Copyright and Sound Recordings
Resolved by the Board of Directors, Association for Recorded Sound Collections, Inc.
October 26, 2005
Sound recordings are a vital part of America’s, and the world’s, cultural heritage. Since the first examples were created more than one hundred years ago they have served as a reflection of cultural and social history, captured and preserved in a uniquely compelling manner. History speaks to us, in its own voice, through sound recordings.
Whereas one of the principal purposes of the Association is to “foster recognition and use of sound recordings as sources of information by students and research scholars” (Bylaws, II.c); and
Whereas another purpose is to “develop standards of bibliographic control and access to cooperating sound recordings collections assembled for research or instructional purposes” (Bylaws, II.e); and
Whereas another purpose is “to foster improvement of techniques for the reproduction, storage and preservation of sound recordings” (Bylaws, II.f);
The Association for Recorded Sound Collections finds that several provisions of U.S. copyright law impede the effective preservation of historic recordings and unduly restrict public access to those recordings.
The Association recognizes the valid purposes of copyright in rewarding creators of recordings with a temporary exclusive right to the exploitation of those recordings, thus encouraging them to create. However, the Association believes strongly that neither creators nor the public are served by excessively long monopoly periods, especially those that exceed the period of commercial viability, or by restrictions on access to recordings that rights holders do not wish to exploit. The Association believes that both state and federal copyright terms for sound recordings are excessively long.

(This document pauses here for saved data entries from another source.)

/-- OFF (R46, R68): nothing runs; outputs as R523 has them. The attic, the retained objects and the journal stay. -/
def State.turnOff (s : State) : State :=
  let id := s.obj 0x2000 5
  let s := ((s.corePowerOff false).dropObjs Cls.atPor).setObj 0x2000 5 id
  { s with
    paths := []
    pw := { Power.reset with porst := s.pw.porst, vaonOk := s.pw.vaonOk, lowVaon := s.pw.lowVaon,
                             offCause := s.pw.offCause, railsOut := s.pw.railsOut,
                             offMode := if s.pw.mode = .off then s.pw.offMode else s.pw.mode }
    pins := Pins.reset
    attic := { s.attic with queue := [], pendSet := none }
    clk := { s.clk with tb := 0, tbRun := false, ticks := 0 } }

/-- VAON leaves its range (R515, R100, R121, R52): OFF; retained objects and the journal are lost; the cause is 0x02 where
the sticky flag survives and PORST_N stays released. -/
def State.vaonLost (s : State) (mv : Nat) (flagSurvives : Bool) : State :=
  let low := if s.pw.vaonOk then mv else min s.pw.lowVaon mv
  let cause := if s.pw.porst || !flagSurvives then 1 else 2
  let s := { s with pw := { s.pw with vaonOk := false, lowVaon := low, offCause := cause } }.turnOff
  { s.dropObjs Cls.atVaonLoss with journal := Journal.reset }.setObj 0x2000 5 (s.obj 0x2000 5)

/-- The Pumping Station starts from OFF (R69): the attic is read, the calibration set chosen (R187), and the entry of
the power-on or VAON reset written, with the counter's value at the release and the state that was interrupted (R78). -/
def State.bootStart (s : State) : State :=
  let m := s.pw.offMode
  let s := { s with pw := { s.pw with booting := true, offMode := .off } }.calChoose
  s.addHistory s.clk.rtc s.pw.offCause m.code 0 0 (if s.pw.offCause = 2 then s.pw.lowVaon else 0)

/-- PARKED commits after OFF (R69): the first commit, which is no state change since power-on reset; the trims of the calibration set
are applied (R183). -/
def State.bootParked (s : State) : State :=
  let s := { s with
    paths := [(0x01, PathState.fresh)]
    pw := { s.pw with mode := .parked, prev := .parked, booting := false, ign := false, shore := false } }
  (((s.setObj 0x2030 1 s.pw.offCause).setObj 0xB000 6 s.clk.rtc).trimAclk).avsWrite 650

/-! ## Device resets (R71, R75) -/

/-- Hold time so far, ms (R73). -/
def State.holdMs (s : State) : Nat := (s.now - s.pw.resetAt) / 1000

/-- Whether a device reset whose state was `m` counts toward escalation (R75). -/
def countsReset (m : Mode) : Bool := m != .bench

/-- What an accepted assertion does at once (R71): core stopped, journal retained, core and cellar off (self-refresh with
the SAFE latch), PARKED. In PARKED the state stays, and is the interrupted one that 0x2001:02 reads. -/
def State.resetCore (s : State) : State :=
  if s.pw.mode = .parked then
    { s with pw := { s.pw with prev := .parked } }.closeWindows.setObj 0x1001 0 0
  else s.commitParked s.pw.safeLatch

/-- The wake after a reset: at once with the SAFE latch, else by the latched causes, with an asserted IGN taken as
source 0 and an asserted SHORE, depot enabled, as source 1 (R76). -/
def State.afterReset (s : State) : State :=
  let s := if s.pw.ign then s.setObjBit 0xB001 2 0 true else s
  let s := if s.depotReady && s.objBit 0xB001 1 1 then s.setObjBit 0xB001 2 1 true else s
  if s.pw.safeLatch then s.commitWaking (lowestCause (s.obj 0xB001 2)) else s.evalCauses

/-- A counted device reset (R391): with the entry about to be written, the counted entries within the device-reset window; at
the limit the SAFE latch is set, and the wake that follows ends in SAFE with code 0x0F, whose detail is a free value
(log entry 2). -/
def State.deviceResetCount (s : State) : State :=
  let w := s.obj 0x5110 6 * 32768
  let n := 1 + (s.attic.history.filter fun e => historyValid e && bit (field e 10 1) 0 && s.clk.rtc ≤ field e 0 8 + w).length
  if s.obj 0x5110 7 ≤ n then
    let f := s.takeFree
    { f.2 with pw := { f.2.pw with safeLatch := true, keptCode := some (0x0F, (Config.freeWord f.1).toNat % 2 ^ 32) } }
  else s
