-- ==== Sys2Proof/Machine/RecoveryCmds.lean ====
section
/-! DEFINITION. The steps of recovery: the watchdog, the deadlock scan, the dike sequence, partition resets and moves
(chapters 14 and 16). -/

namespace Sys2Proof.Machine

open Sys2Proof

/-- WATCHDOG_EXPIRY (R380). -/
def execWatchdogExpiry (s : State) : Out := .next s.watchdogExpire

/-- DEADLOCK_SCAN (R382, R383): in BENCH, DRIVE, DEPOT and HANDOVER. -/
def execDeadlockScan (s : State) : Out :=
  .next (if s.pw.mode = .bench || s.pw.mode = .drive || s.pw.mode = .depot || s.pw.mode = .handover then s.deadlockScan
    else s)

/-- A polder's dike sequence at a step, by its leading engine. -/
def State.dikeAt (s : State) (e step : Nat) : Option Dike :=
  match (s.engine (s.lead e)).dike with
  | some d => if d.step = step then some d else none
  | none => none

/-- DIKE_DRAIN_EXPIRY (R385 step 3). -/
def execDikeDrainExpiry (e : Fin 48) (s : State) : Out := .next (s.drainEnd (s.lead e.val)).settle

/-- DIKE_RESET_DONE (R385 step 4): contexts, tokens, barriers and directory are reset; the scrub starts. -/
def execDikeResetDone (e : Fin 48) (s : State) : Out :=
  .next (
    match s.dikeAt e.val 4 with
    | none => s
    | some d =>
      ((s.unitOf e.val).foldl (fun s k => s.resetEngine k) s).modEngine (s.lead e.val) fun v =>
        { v with dike := some { d with step := 5 } })

/-- DIKE_SCRUB_DONE (R385 step 5, R363, R365, R389). -/
def execDikeScrubDone (e : Fin 48) (s : State) : Out :=
  .next (
    match s.dikeAt e.val 5 with
    | none => s
    | some d => s.dikeScrubbed (s.lead e.val) d)

/-- DIKE_OPEN (R385 step 6). -/
def execDikeOpen (e : Fin 48) (s : State) : Out :=
  .next (
    match s.dikeAt e.val 6 with
    | none => s
    | some d => s.dikeOpened (s.lead e.val) d)

/-- The cellar pages of a guest's map: base and bytes (R239). -/
def State.guestPages (s : State) (p : Nat) : List (Nat × Nat) :=
  let base := s.obj 0x6021 5 (p - 1)
  let page (a n : Nat) : List (Nat × Nat) := if a + n ≤ s.hostRegion then [(a, n)] else []
  if base = 0 then []
  else
    (List.range 24576).flatMap fun k =>
      let e := s.memNat (base + 8 * k) 8
      if !e.testBit 0 then []
      else if !e.testBit 1 then page (e / 2 ^ 21 % 2 ^ 15 * 2 ^ 21) (2 ^ 21)
      else (List.range 32).flatMap fun j =>
        let t := s.memNat (e / 2 ^ 8 % 2 ^ 28 * 2 ^ 8 + 8 * j) 8
        if t.testBit 0 then page (t / 2 ^ 16 % 2 ^ 20 * 2 ^ 16) (2 ^ 16) else []

/-- A partition reset ends: a guest's cellar pages are scrubbed, submissions are accepted again (R341 steps 3 and 4, R388). -/
def State.partitionResetEnd (s : State) (part : Nat) : State :=
  let s := if part = 0 then s else (s.guestPages part).foldl (fun s r => s.memZero r.1 r.2) s
  let aborted := (s.sched.resets.find? fun r => r.part = part).elim 0 (·.aborted)
  let s := { s with sched := { s.sched with resets := s.sched.resets.filter fun r => r.part != part } }
  s.recLog s.nowNs 0x05 0xFF part 0 0xFFFF aborted 0

/-- Whether the last polder of a partition's reset has been reset. -/
def State.resetReady (s : State) (part : Nat) : Bool := s.sched.resets.any fun r => r.part = part && r.left.isEmpty

/-- PARTITION_MOVE_SCRUB_DONE (R330): the store room is zero, the directory clear, and the engine changes partition. -/
def execPartitionMoveScrubDone (e : Fin 48) (s : State) : Out :=
  .next (
    if (s.engine e.val).moving.isNone then s
    else (s.scrubStore e.val).modEngine e.val fun v => { v with moving := none, dir := [] })

end Sys2Proof.Machine
end

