/-- Each Fuind message is dropped and counted, forwarded, or has its effect: hellos, presence, records, compares, images, dictionary: R458, R462, R466, R467, R468, R470, R471, R472, R473, R474, R476, R477. -/
def Obligations.FuindMessagesFollowTheirRules : Prop :=
  (∀ (port : Fin 2) (m : List Byte) (s : State),
    let p := port.val
    let f := s.fl p
    let drop (q : Nat) (t : State) : Prop := t.obj 0xA003 (6 * q + 5) = (s.obj 0xA003 (6 * q + 5) + 1) % 2 ^ objBits 0xA003 (6 * q + 5)
    let got (t : State) : Prop := t.obj 0xA003 (6 * p + 6) = (s.obj 0xA003 (6 * p + 6) + 1) % 2 ^ objBits 0xA003 (6 * p + 6)
    ∀ row ∈ [(1, Instr.fuindHello port m), (2, .fuindHeartbeat port m), (3, .fuindRecord port m), (4, .fuindCompare port m),
        (5, .fuindImage port m), (0x10, .fuindDictionary port m)],
      (f.phase ≠ .active ∨ field m 0 1 ≠ row.1 → Answers row.2 s (fun t => t = s)) ∧
      (f.phase = .active → field m 0 1 = row.1 → msgOk linkBody m = false ∨ (row.1 ≠ 1 ∧ f.open_ = false) →
        Answers row.2 s (fun t => drop p t ∧ t.casc = s.casc ∧ t.out = s.out ∧ SameObjs [okey 0xA003 (6 * p + 5) 0] s t ∧ LinkOnly s t)) ∧
      (f.phase = .active → field m 0 1 = row.1 → msgOk linkBody m = true → row.1 = 1 ∨ f.open_ = true →
        field m 2 1 ≠ 0xFF → field m 2 1 ≠ s.deviceId →
        (s.wired (1 - p) = true → (s.fl (1 - p)).up = true → Answers row.2 s (fun t => Output.fuind (1 - p) m ∈ t.out ∧ got t ∧
          t.fl p = f ∧ SameObjs [okey 0xA003 (6 * p + 6) 0] s t ∧ LinkOnly s t)) ∧
        (s.wired (1 - p) = false ∨ (s.fl (1 - p)).up = false → Answers row.2 s (fun t => drop (1 - p) t ∧ got t ∧ t.out = s.out ∧
          t.casc = s.casc ∧ LinkOnly s t))) ∧
      (Linked p row.1 m s → row.1 ∈ [3, 4, 5] → field m 1 1 < s.cascSize → field m 1 1 ≠ s.deviceId →
        Answers row.2 s (fun t => got t ∧ Amap.get 0 t.casc.heard (field m 1 1) = s.now + 1))) ∧
  (∀ (port : Fin 2) (m : List Byte) (s : State), Linked port.val 1 m s →
    let p := port.val
    let b := msgBody m
    let id := field b 0 1
    let same (t : State) : Prop := SameMemory s t ∧ t.ctxs = s.ctxs ∧ t.journal = s.journal ∧ t.attic = s.attic
    let fits : Prop := field b 2 1 = s.cascSize ∧ field b 3 1 = s.obj 0xA000 2 ∧ s.wantNeighbour p = some id ∧ field b 1 1 = 1 - p
    (id = s.deviceId → Answers (.fuindHello port m) s (fun t => t.casc.sameId = true ∧ t.casc.master = false ∧
      (t.fl 0).phase = .held ∧ (t.fl 1).phase = .held ∧ t.pw.wakeReqSameId = true ∧ t.pw.mode = s.pw.mode ∧
      t.obj 0xA001 4 = (s.obj 0xA001 4 + 1) % 2 ^ 32 ∧ t.cascRole = 0 ∧ same t)) ∧
    (id ≠ s.deviceId → ¬fits → Answers (.fuindHello port m) s (fun t =>
      t.fl p = { s.fl p with wiring := true, open_ := false, admitted := false, neighbour := id } ∧
      t.fl (1 - p) = s.fl (1 - p) ∧ t.obj 0xA001 5 = (s.obj 0xA001 5 + 1) % 2 ^ 32 ∧ t.out = s.out ∧ LinkOnly s t)) ∧
    (id ≠ s.deviceId → fits → Answers (.fuindHello port m) s (fun t => (t.fl p).open_ = true ∧ (t.fl p).admitted = true ∧
      (t.fl p).wiring = false ∧ (t.fl p).neighbour = id ∧ t.fl (1 - p) = s.fl (1 - p) ∧ t.live 0x30 = true ∧
      Amap.get 0 t.casc.heard id = s.now + 1 ∧
      (s.fuindOn = true → s.deviceId = 0 → s.casc.sameId = false → t.casc.master = true) ∧ LinkOnly s t))) ∧
  (∀ (port : Fin 2) (m : List Byte) (s : State), Linked port.val 2 m s →
    let j := field m 1 1
    let b := msgBody m
    (j = s.deviceId ∨ s.cascSize ≤ j → Answers (.fuindHeartbeat port m) s (fun t => t.casc = s.casc ∧ t.out = s.out ∧ LinkOnly s t)) ∧
    (j ≠ s.deviceId → j < s.cascSize → Answers (.fuindHeartbeat port m) s (fun t =>
      Amap.get 0 t.casc.heard j = s.now + 1 ∧ Amap.get 0 t.casc.portsUp j = field b 2 1 % 4 + 1 ∧
      (∀ k, k ≠ j → Amap.get 0 t.casc.heard k = Amap.get 0 s.casc.heard k) ∧
      (j = 0 → t.casc.masterFlag = bit (field b 1 1) 0) ∧ (j ≠ 0 → t.casc.masterFlag = s.casc.masterFlag) ∧
      (j = 0 → s.casc.master = false → t.casc.formed = bit (field b 1 1) 2) ∧
      (s.fuindOn = true → s.casc.master = true → t.presentMask = 2 ^ s.cascSize - 1 → t.casc.formed = true) ∧
      (s.now + 1 = Amap.get 0 s.casc.heard j + 1000 * s.obj 0xA000 5 → Amap.get 0 s.casc.heard j ≠ 0 →
        t.obj 0xA001 6 = (s.obj 0xA001 6 + 1) % 2 ^ 32) ∧
      t.casc.fl0 = s.casc.fl0 ∧ t.casc.fl1 = s.casc.fl1 ∧ t.out = s.out ∧ LinkOnly s t))) ∧
  (∀ s : State,
    (s.fuindOn = false → Answers .fuindHeartbeatTimer s (fun t => t = s) ∧ Answers .formationLimit s (fun t => t = s)) ∧
    (s.fuindOn = true → s.casc.sameId = false → s.clk.tbRun = true → Answers .fuindHeartbeatTimer s (fun t =>
      (∀ j, j < s.cascSize → j ≠ s.deviceId → s.wired (s.routePort j) = true → (s.fl (s.routePort j)).up = true →
        Output.fuind (s.routePort j) (fuindMsg 2 s.deviceId j s.heartbeatBody) ∈ t.out) ∧
      SameObjs [okey 0xA003 5 0, okey 0xA003 11 0] s t ∧ LinkOnly s t)) ∧
    (s.fuindOn = true → s.casc.formed = false → Answers .formationLimit s (fun t =>
      t = { s with casc := { s.casc with expired := true } })) ∧
    (s.casc.formed = true → Answers .formationLimit s (fun t => t = s))) ∧
  (∀ (id : Fin 4) (s : State),
    (id.val = s.deviceId ∨ Amap.get 0 s.casc.heard id.val = 0 → Answers (.deviceLoss id) s (fun t => t = s)) ∧
    (id.val ≠ s.deviceId → Amap.get 0 s.casc.heard id.val ≠ 0 → Answers (.deviceLoss id) s (fun t =>
      t.present id.val = false ∧ (∀ k, k ≠ id.val → Amap.get 0 t.casc.heard k = Amap.get 0 s.casc.heard k) ∧
      (id.val = 0 → t.isMember = false) ∧ (id.val ≠ 0 → t.casc.masterFlag = s.casc.masterFlag) ∧
      t.casc.master = s.casc.master ∧ t.casc.formed = s.casc.formed ∧ t.objs = s.objs ∧ t.out = s.out ∧ LinkOnly s t))) ∧
  (∀ (port : Fin 2) (m : List Byte) (s : State), Linked port.val 3 m s →
    let rec_ := msgBody m
    let host (n : Nat) (bs : List Byte) : Output := .hostWrite (s.obj 0x3110 4 + n) bs
    (s.cascRole ≠ 1 ∨ s.pw.mode = .safe ∨ s.pw.pendSafe.isSome = true → Answers (.fuindRecord port m) s (fun t =>
      t.out = s.out ∧ t.obj 0x3110 8 = s.obj 0x3110 8 ∧ LinkOnly s t)) ∧
    (s.cascRole = 1 → s.pw.mode ≠ .safe → s.pw.pendSafe = none → s.obj 0x3110 1 % 16 = 4 →
      (s.su.pcieUp = true → Answers (.fuindRecord port m) s (fun t =>
        t.out = host (256 * s.obj 0x3110 5 - 8) (leBytes 8 (field rec_ 8 8)) ::
          host (256 * (field rec_ 8 8 % s.obj 0x3110 5)) rec_ :: s.out ∧ LinkOnly s t)) ∧
      (s.su.pcieUp = false → Answers (.fuindRecord port m) s (fun t =>
        t.obj 0x3110 8 = (s.obj 0x3110 8 + 1) % 2 ^ 32 ∧ t.out = s.out ∧ LinkOnly s t)))) ∧
  (∀ (port : Fin 2) (m : List Byte) (s : State), Linked port.val 4 m s →
    let b := msgBody m
    let c : CmpStrip := { stream := field b 1 1, strip := 0, code := field b 2 1, index := field b 4 2, corrected := field b 8 8,
                          digest := field b 16 4, tick := s.clk.ticks }
    let fits (o : CmpStrip) : Bool := o.stream = c.stream && o.index = c.index &&
      o.corrected ≤ c.corrected + s.obj 0xA022 1 && c.corrected ≤ o.corrected + s.obj 0xA022 1
    (s.casc.own.find? fits = none → Answers (.fuindCompare port m) s (fun t => t.casc.theirs = s.casc.theirs ++ [c] ∧
      t.casc.own = s.casc.own ∧ (∀ k, t.obj 0xA023 k = s.obj 0xA023 k) ∧ LinkOnly s t)) ∧
    (∀ o, s.casc.own.find? fits = some o → Answers (.fuindCompare port m) s (fun t => t.casc.own = s.casc.own.erase o ∧
      t.casc.theirs = s.casc.theirs ∧
      (o.code = c.code ∧ o.digest = c.digest → t.obj 0xA023 1 = (s.obj 0xA023 1 + 1) % 2 ^ 32 ∧ t.obj 0xA023 2 = s.obj 0xA023 2) ∧
      (¬(o.code = c.code ∧ o.digest = c.digest) → t.obj 0xA023 2 = (s.obj 0xA023 2 + 1) % 2 ^ 32 ∧ t.obj 0xA023 4 = o.stream ∧
        t.obj 0xA023 1 = s.obj 0xA023 1) ∧ t.obj 0xA023 3 = s.obj 0xA023 3 ∧ LinkOnly s t))) ∧
  (∀ (strm : Fin 96) (strip : Nat) (s : State),
    let own (c : CmpStrip) : Bool := c.stream = strm.val && c.strip = strip
    let theirs (c : CmpStrip) : Bool := c.stream = strm.val
    let counts (t : State) : Prop := t.obj 0xA023 3 = (s.obj 0xA023 3 + 1) % 2 ^ 32 ∧ SameObjs [okey 0xA023 3 0] s t ∧
      t.out = s.out ∧ LinkOnly s t
    (∀ c, s.casc.own.find? own = some c → Answers (.compareUnmatched strm strip) s (fun t =>
      t.casc = { s.casc with own := s.casc.own.erase c } ∧ counts t)) ∧
    (∀ c, s.casc.own.find? own = none → s.casc.theirs.find? theirs = some c → Answers (.compareUnmatched strm strip) s (fun t =>
      t.casc = { s.casc with theirs := s.casc.theirs.erase c } ∧ counts t)) ∧
    (s.casc.own.find? own = none → s.casc.theirs.find? theirs = none →
      Answers (.compareUnmatched strm strip) s (fun t => t = s))) ∧
  (∀ (port : Fin 2) (m : List Byte) (s : State), Linked port.val 5 m s →
    let p := port.val
    let b := msgBody m
    let a := field b 0 8
    let good : Prop := field m 1 1 = 0 ∧ a % 4096 = 0 ∧ a + (b.length - 16) ≤ 2 ^ 28
    (¬good → Answers (.fuindImage port m) s (fun t => t.out = s.out ∧ LinkOnly s t ∧
      t.obj 0xA003 (6 * p + 5) = (s.obj 0xA003 (6 * p + 5) + 1) % 2 ^ objBits 0xA003 (6 * p + 5))) ∧
    (good → s.su.boot.source ≠ 2 ∨ s.su.cellarOn = false ∨ s.lengthOk = false → Answers (.fuindImage port m) s (fun t =>
      t.out = s.out ∧ LinkOnly s t)) ∧
    (good → s.su.boot.source = 2 → s.su.cellarOn = true → s.lengthOk = true → Answers (.fuindImage port m) s (fun t =>
      Stores (stagingBase + a) none (b.drop 16) s t ∧
      (field b 8 4 = 0 → t.su = s.su ∧ t.obj 0x2050 2 = s.obj 0x2050 2) ∧
      (field b 8 4 ≠ 0 → t.su = { s.su with
          checking := some (field b 8 4), window := none
          image := t.mem.filter fun e => stagingBase ≤ e.1 && e.1 < cellarEnd } ∧ t.obj 0x2050 2 = 2) ∧
      t.ctxs = s.ctxs ∧ t.pw = s.pw ∧ t.attic = s.attic ∧ t.journal = s.journal ∧ t.out = s.out))) ∧
  (∀ (port : Fin 2) (m : List Byte) (s : State), Linked port.val 0x10 m s →
    let b := msgBody m
    let src := field m 1 1
    let n := s.casc.dict.length + (if (s.path 0x30).busy.isSome then 1 else 0)
    let drops (t : State) : Prop := t.obj 0x1F98 3 = (s.obj 0x1F98 3 + 1) % 2 ^ 32 ∧ t.casc.dict = s.casc.dict ∧
      t.out = s.out ∧ LinkOnly s t
    let u := (if src < s.cascSize ∧ src ≠ s.deviceId then (s.flCount port.val 6).hear src else s.flCount port.val 6).modPath 0x30
      fun q => { q with peer := (src, 0) }
    (bit (field b 0 1) 7 = true →
      (∀ r, s.casc.relays.find? (fun r => r.1 = src && r.2.1 = field b 2 2) = some r →
        Answers (.fuindDictionary port m) s (fun t => t.out = .udp r.2.2.1 r.2.2.2 (fuindMsg 0x10 src 0xFF b) :: s.out ∧
          t.casc.relays = s.casc.relays.erase r ∧ LinkOnly s t)) ∧
      (s.casc.relays.find? (fun r => r.1 = src && r.2.1 = field b 2 2) = none →
        Answers (.fuindDictionary port m) s (fun t => t.out = s.out ∧ t.casc.relays = s.casc.relays ∧ LinkOnly s t))) ∧
    (bit (field b 0 1) 7 = false → dictForm b = false ∨ 16 ≤ n → Answers (.fuindDictionary port m) s drops) ∧
    (dictForm b = true → n < 16 → (s.path 0x30).busy.isSome = true ∨ s.holds 0x30 = true →
      Answers (.fuindDictionary port m) s (fun t => t.casc.dict = s.casc.dict ++ [m] ∧ t.out = s.out ∧ LinkOnly s t)) ∧
    (dictForm b = true → s.casc.dict = [] → (s.path 0x30).busy = none → s.holds 0x30 = false → s.fuindOn = true →
      s.casc.sameId = false → s.wired (s.routePort src) = true → (s.fl (s.routePort src)).up = true → (s.path 0x30).inTurn b = true →
      let i := field b 4 2
      let j := field b 6 1
      let answers (c : Nat) (v : List Byte) (t : State) : Prop :=
        Output.fuind (s.routePort src) (fuindMsg 0x10 s.deviceId src (dictReply b 0 c v [])) ∈ t.out ∧ t.casc.dict = []
      (∀ v, field b 0 1 = 1 → (rowOf i j).ty.size ≤ 8 → (rowOf i j).acc ≠ .rc → i ≠ 0x2020 →
        u.peek 0x30 i j ((s.path 0x30).channel (rowOf i j).sel) false = .inr v →
        Answers (.fuindDictionary port m) s (fun t => answers 0 v t ∧ LinkOnly s t)) ∧
      (∀ c, field b 0 1 = 2 → i ≠ 0x2020 → (u.dictWrite 0x30 i j (slice b 16 (field b 7 1)) false true).1 = c → c ≠ 0 →
        Answers (.fuindDictionary port m) s (fun t => answers c [] t ∧ (t.path 0x30).refusal = c)) ∧
      (field b 0 1 = 8 → (s.path 0x30).session.isSome = true → Answers (.fuindDictionary port m) s (fun t => answers 0 [] t ∧
        (t.path 0x30).session = none ∧ LinkOnly s t))))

Regarding preservation, the Association believes that current copyright laws and regulation should be modified to eliminate many of the restrictions present in the law. For example, current law limits duplication to materials that are already damaged or deteriorating (sec. 108(c)), which virtually assures sonically deficient archive copies; and limits archives to no more than three backup copies, which does not take into account the need for distributed copies, mirror sites, and backups in order to responsibly maintain digital repositories of files created in a preservation environment.
There should be no legal barriers to the professional reformatting and preservation of published and unpublished historical recordings, with copies of the best possible quality sustained in perpetuity so that humanity’s aural heritage may remain accessible for study and enjoyment.
Regarding dissemination, the Association believes that copyright law should encourage and facilitate the widest possible dissemination of out-of-print recordings, whether by physical reissues using modern technology (e.g., CDs), Internet availability, or other means.
The Association is concerned about the large number of older recordings originally produced for commercial purposes that are now virtually inaccessible due to current laws. The Association notes that hundreds of thousands of historical recordings are controlled by rights holders who have shown little commitment to the preservation or dissemination of these recordings.
The Association believes that when rights holders choose not to make historical recordings accessible, or are unknown, institutions and individuals should be permitted and encouraged to make those recordings available, on reasonable terms and without undue risk or encumbrance.
The Association believes that facilitating dissemination would serve to foster appreciation of our recorded cultural heritage by making recordings generally available for study, as well as increase the likelihood of the survival of the sounds embodied in those recordings.